Probably superfluous advice... but do put the 24-105 on a FF body! If you _are _able to get a bit closer you can get really dramatic pictures (boats in spray...) at 24mm FF, where 24mm on crop would already 'flatten' the image (~40mm eq)
I'm with privatebydesign on tele choice especially if you're using it on crop - then 70-200 is likely to be the best (if it gets a bit choppy you won't be able to even get anything relevant in frame at 400mm on crop). On FF 100-400 could be useful if the weather is cooperating 
Yust my 2ct's... Wiebe.


----------



## Valvebounce (Sep 4, 2018)

Hi Wiebe. 
Thanks for your thoughts, the 24-105 pretty much lives on the 1Ds and that was going to be my starting point, it seems that I will be able to safely take both the 70-200 and 100-400 as there is internal dry storage to leave a lens. 
Thanks for your 2ct’s! 

Cheers, Graham.


----------



## Valvebounce (Sep 8, 2018)

Hi Folks. 
Thanks for all the input. 
As promised some shots, these are the first few shareable from hundreds and hundreds of shots!
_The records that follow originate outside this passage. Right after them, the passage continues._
-- ==== Sys2Proof/Machine/Control.lean ====
section
/-! DEFINITION. Instructions of the issue unit and messages: NOP, HALT, TIDE, BR, LOOP, BAR, RNG, MSG (R225 to R228, R300,
R319 to R323), and the events that retire entries and make arrivals take effect (R44, R226, R320). -/

namespace Sys2Proof.Machine

def anyForm (_ : Nat) : Bool := true

/-- NOP (R300). -/
def execNop (p : Nat) (s : State) : Out := issueRow p 0x00 anyForm s fun h _ s => s.setHolm p h.step1

/-- TIDE or HALT has issued: no later instruction issues; the end waits for R232. -/
def Holm.finish (h : Holm) (tidal : Bool) (opc : Nat) : Holm :=
  if (h.inv.map (·.tidal)).getD false = tidal then { h with inv := h.inv.map fun i => { i with ending := true } }
  else h.precise h.pc opc .badCommand 0

/-- HALT (R323). -/
def execHalt (p : Nat) (s : State) : Out := issueRow p 0x01 anyForm s fun h _ s => s.setHolm p (h.finish false 0x01)

/-- TIDE (R323). -/
def execTide (p : Nat) (s : State) : Out := issueRow p 0x02 anyForm s fun h _ s => s.setHolm p (h.finish true 0x02)

/-- The condition of a BR (R322). -/
def brTaken (cond v imm : Nat) : Bool :=
  match cond with
  | 0 => true
  | 1 => v == imm
  | 2 => v != imm
  | 3 => (BitVec.ofNat 32 v).slt (BitVec.ofNat 32 imm)
  | _ => !(BitVec.ofNat 32 v).slt (BitVec.ofNat 32 imm)

/-- BR (R322). -/
def execBr (p : Nat) (s : State) : Out :=
  issueRow p 0x03 anyForm s fun h w s =>
    checked p 0x03 h s (lookBr (s.lookCtx h) w) fun b =>
      s.setHolm p (if brTaken b.cond (h.selVal b.sel) b.imm then h.goTo b.target else h.step1)

def loopForm (f w : Nat) : Bool := fld w 8 2 == f

/-- One LOOP (R322). -/
def loopStep (h : Holm) (l : LoopReq) : Holm :=
  let g := (h.g.getD l.dst 0).toNat
  match l.form with
  | 0 => (h.setG l.dst (eff l.imm (h.selVal l.sel))).step1
  | 1 => (h.setG l.dst (g + h.selVal l.sel + l.imm)).step1
  | 2 => (h.setG l.dst (h.selVal l.sel * l.imm)).step1
  | _ => if 1 < g then (h.setG l.dst (g - 1)).goTo l.target else (h.setG l.dst 0).step1

/-- LOOP SET (R322). -/
def execLoopSet (p : Nat) (s : State) : Out :=
  issueRow p 0x04 (loopForm 0) s fun h w s => checked p 0x04 h s (lookLoop w h.pc) fun l => s.setHolm p (loopStep h l)

/-- LOOP ADD (R322). -/
def execLoopAdd (p : Nat) (s : State) : Out :=
  issueRow p 0x04 (loopForm 1) s fun h w s => checked p 0x04 h s (lookLoop w h.pc) fun l => s.setHolm p (loopStep h l)

/-- LOOP MUL (R322). -/
def execLoopMul (p : Nat) (s : State) : Out :=
  issueRow p 0x04 (loopForm 2) s fun h w s => checked p 0x04 h s (lookLoop w h.pc) fun l => s.setHolm p (loopStep h l)

/-- LOOP BACK (R322). -/
def execLoopBack (p : Nat) (s : State) : Out :=
  issueRow p 0x04 (loopForm 3) s fun h w s => checked p 0x04 h s (lookLoop w h.pc) fun l => s.setHolm p (loopStep h l)

/-! ### Barriers -/

namespace Holm

/-- An ARRIVE is issued: it waits for the WRITE entries created before it and for the tiles posted before it (R226). -/
def arrive (h : Holm) (b omask : Nat) : Holm :=
  { h with arrivals := h.arrivals ++ [
      { bar := b
        writes := (h.scoreboard.filter fun e => e.kind == .write).map (·.id)
        drains := ((List.range 4).filter fun i => bitAt omask i).map fun i => (4 + i, (h.chan (4 + i)).posted) }] }

/-- A barrier the holm holds that forbids a WAIT on b (R227). -/
def rankBlock (h : Holm) (rank : Nat → Nat) (b : Nat) : Option Nat :=
  if h.program.noRank then none else h.held.find? fun x => x != b && decide (rank b ≤ rank x)

/-- The barrier's phase, as the holm has learnt it, exceeds its wait phase (R226, R229). -/
def waitDone (h : Holm) (b : Nat) : Bool := h.waitPhase.getD b 0 < h.seenPhase.getD b 0

def pastWait (h : Holm) (b : Nat) : Holm :=
  { h.step1 with waitPhase := h.waitPhase.set b (h.waitPhase.getD b 0 + 1), headArrived := false }

end Holm

namespace State

/-- The rank of a barrier of a holm's unit of work. -/
def rankOf (s : State) (h : Holm) (b : Nat) : Nat :=
  match h.inv with
  | none => 0
  | some i => (((s.work? i.work).bind fun w => w.barriers.get? (barKey i.part b)).map (·.rank)).getD 0

/-- A free or ready barrier of a ring, on which no holm program may WAIT (R278). -/
def ringBar (s : State) (h : Holm) (b : Nat) : Bool :=
  match h.inv with
  | none => false
  | some i => s.net.rings.any fun ((_, r) : Nat × Ring) => r.work == i.work && r.part == i.part &&
      ((r.freeBar ≤ b && b < r.freeBar + r.slots) || (r.orig && r.readyBar == b))

/-- The WAIT part of a BAR at the head: the rank check, then the wait (R226, R227). -/
def barWait (s : State) (p : Nat) (h : Holm) (b : Nat) : State :=
  if s.ringBar h b then s.setHolm p (h.precise h.pc 0x08 .badCommand 0)
  else match h.rankBlock (s.rankOf h) b with
    | some x => s.setHolm p (h.precise h.pc 0x08 .badCommand (b + 2 ^ 8 * x))
    | none => s.setHolm p (if h.waitDone b then h.pastWait b else h)

end State

/-- BAR ARRIVE (R226, R319). -/
def execBarArrive (p : Nat) (s : State) : Out :=
  issueRow p 0x08 (loopForm 0) s fun h w s =>
    checked p 0x08 h s (lookBar (s.lookCtx h) h.look w) fun r => s.setHolm p (h.arrive r.bar r.omask).step1

/-- BAR WAIT (R226, R227, R319). -/
def execBarWait (p : Nat) (s : State) : Out :=
  issueRow p 0x08 (loopForm 1) s fun h w s =>
    checked p 0x08 h s (lookBar (s.lookCtx h) h.look w) fun r => s.barWait p h r.bar

/-- BAR ARRIVE_WAIT: an ARRIVE, then a WAIT on the same barrier (R226, R319). -/
def execBarArriveWait (p : Nat) (s : State) : Out :=
  issueRow p 0x08 (loopForm 2) s fun h w s =>
    checked p 0x08 h s (lookBar (s.lookCtx h) h.look w) fun r =>
      if h.headArrived then s.barWait p h r.bar
      else s.barWait p { h.arrive r.bar r.omask with headArrived := true } r.bar

/-- The first issued arrival at a barrier whose conditions hold (R226, R486). -/
def State.readyArrival (s : State) (p bar : Nat) (h : Holm) : Option Arrival :=
  h.arrivals.find? fun a => a.bar == bar
    && a.writes.all (fun i => h.scoreboard.all fun e => e.id != i)
    && a.drains.all (fun (c, n) => n ≤ (h.chan c).settled)
    && (match h.inv with
        | none => true
        | some i =>
          match s.work? i.work with
          | none => true
          | some w => (ckptStages w i.part bar).isEmpty || s.flt.complete.getD p 0 < s.flt.spilled.getD p 0)

/-- An issued arrival takes effect (R226, R486). -/
def execBarrierArrivalEffect (p bar : Nat) (s : State) : Out :=
  onHolm p s fun h s =>
    match h.inv, s.readyArrival p bar h with
    | some i, some a =>
      let h1 := { h with arrivals := h.arrivals.erase a, arrCount := h.arrCount.set bar (h.arrCount.getD bar 0 + 1) }
      (s.setHolm p h1).barArrive i.work i.part bar (some i.lg)
    | _, _ => s

/-! ### RNG and the retiring of entries -/

/-- The event of a DECLARED entry has occurred (R320). -/
def State.eventHolds (s : State) (h : Holm) : RetireEv → Bool
  | .tiles c n => n ≤ (h.chan c).count
  | .arrivals n => n ≤ h.arrivalCount
  | .phase b n =>
    match h.inv with
    | none => false
    | some i => (((s.work? i.work).bind fun w => w.barriers.get? (barKey i.part b)).map fun x => decide (n ≤ x.phase)).getD false
  | _ => false

/-- RNG (R45, R320). -/
def execRng (p : Nat) (s : State) : Out :=
  issueRow p 0x09 anyForm s fun h w s =>
    checked p 0x09 h s (lookRng (s.lookCtx h) h.look w) fun r =>
      let ev := match r.event with
        | 0 => RetireEv.tiles r.ch r.count
        | 1 => .arrivals r.count
        | _ => .phase r.bar r.count
      if !h.canIssue [] [] [(r.first, r.last)] then s
      else if s.eventHolds h ev then s.setHolm p h.step1
      else s.setHolm p (h.enter .declared [] ev [(r.first, r.last)]).2.step1

/-- The engine that owns an entry has come to it: no earlier instruction is left in any of its queues (R35). -/
def Holm.engineAt (h : Holm) (id : Nat) : Bool :=
  match h.inFlight.findIdx? fun f => f.entries.contains id with
  | none => false
  | some i =>
    match h.inFlight[i]? with
    | none => false
    | some f => (h.inFlight.take i).all fun g => g.queues.all fun q => !f.queues.contains q

/-- The WRITE entry of an emitting MMA waits for its last chunk to be read (R307). -/
def Holm.emitDone (h : Holm) (e : SbEntry) : Bool :=
  e.kind != .write || h.inFlight.all fun f => !f.entries.contains e.id || f.emits.isEmpty

/-- A scoreboard entry of an engine retires (R40, R44). -/
def execScoreboardRetire (p id : Nat) (s : State) : Out :=
  onHolm p s fun h s =>
    match h.scoreboard.find? fun e => e.id == id with
    | some e => if e.ev == .engine ∧ h.engineAt id ∧ h.emitDone e then s.setHolm p (h.retire [id]) else s
    | none => s

/-- A DECLARED entry retires when its count has reached the target (R44, R320). -/
def execDeclaredEntryRetire (p id : Nat) (s : State) : Out :=
  onHolm p s fun h s =>
    match h.scoreboard.find? fun e => e.id == id with
    | some e => if e.kind == .declared ∧ s.eventHolds h e.ev then s.setHolm p (h.retire [id]) else s
    | none => s

/-! ### Messages (R55, R321) -/

namespace State

/-- A request put on the network: the target's physical holm and epoch are taken from the current remap copy (R62); a
reference to a logical holm that nothing serves ends with STALE_ROLE (R60). -/
def request (s : State) (r : NetReq) : State :=
  let m := s.remap.get? r.tgtLg
  let live := (m.map (·.valid)).getD false
  let r1 := { r with tgtPhys := 68 * (r.tgtLg / 64) + (m.map (·.phys)).getD 0, epoch := (m.map (·.epoch)).getD 0
                     resp := if live then none else some .staleRole }
  { s with reqs := s.reqs.set s.nextReq r1, nextReq := s.nextReq + 1 }

/-- The logical holm at an index of the partition of a holm's invocation. -/
def peerLg? (s : State) (h : Holm) (idx : Nat) : Option Nat :=
  match h.inv with
  | none => none
  | some i => (s.ten.parts.get? i.part).bind fun q => q.holms[idx]?

end State

def msgForm (recv : Bool) (w : Nat) : Bool := bitAt w 8 == recv

/-- MSG SEND (R321). -/
def execMsgSend (p : Nat) (s : State) : Out :=
  issueRow p 0x0A (msgForm false) s fun h w s =>
    checked p 0x0A h s (lookMsg h.look w) fun r =>
      let size := (h.inv.map (·.size)).getD 0
      let hull := (r.buf / 8, r.buf / 8 + 1)
      if size ≤ r.tgt then s.setHolm p (h.precise h.pc 0x0A .noPermission 0)
      else if !h.canIssue [.msg] [hull] [] then s
      else if h.poisonedIn hull.1 hull.2 then
        s.setHolm p ((h.launch 0x0A [.msg] [hull] []).deferred h.pc 0x0A 0 .memoryError 0)
      else match s.peerLg? h r.tgt with
        | none => s.setHolm p (h.precise h.pc 0x0A .noPermission 0)
        | some lg =>
          (s.setHolm p { h.launch 0x0A [.msg] [hull] [] with msgSeq := h.msgSeq.set lg (h.msgSeq.getD lg 0 + 1) }).request
            { kind := .msg, src := p, ch := 0, pc := h.pc, tile := 0, tgtLg := lg, tgtPhys := 0, epoch := 0, addr := 0
              lines := 2, local_ := 0, data := h.bytes (4 * r.buf) 64, accepted := false, arrived := 0
              srcLg := (h.inv.map (·.lg)).getD 0, seq := h.msgSeq.getD lg 0, resp := none, held := false }

/-- MSG RECV: it issues only when the inbox holds an unclaimed message, and frees its entry (R321). -/
def execMsgRecv (p : Nat) (s : State) : Out :=
  issueRow p 0x0A (msgForm true) s fun h w s =>
    checked p 0x0A h s (lookMsg h.look w) fun r =>
      let hull := (r.buf / 8, r.buf / 8 + 1)
      match h.inbox with
      | [] => s
      | m :: rest =>
        if !h.canIssue [.msg] [] [hull] then s
        else s.setHolm p { (h.launch 0x0A [.msg] [] [hull]).putBytes (4 * r.buf) m with inbox := rest }

end Sys2Proof.Machine
end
I’m sure I will bore you with some more but I am at Goodwood for the Revival so not much time to play with photos at the moment. 



SE0A2824_DxO by Graham Stretch, on Flickr



SE0A2866_DxO by Graham Stretch, on Flickr



SE0A2904_DxO by Graham Stretch, on Flickr

Cheers, Graham.


----------



## Don Haines (Sep 8, 2018)

Nice shots!


----------



## Click (Sep 8, 2018)

Very nice shots, Graham.


----------



## privatebydesign (Sep 8, 2018)

Nice, what focal lengths were most used?


----------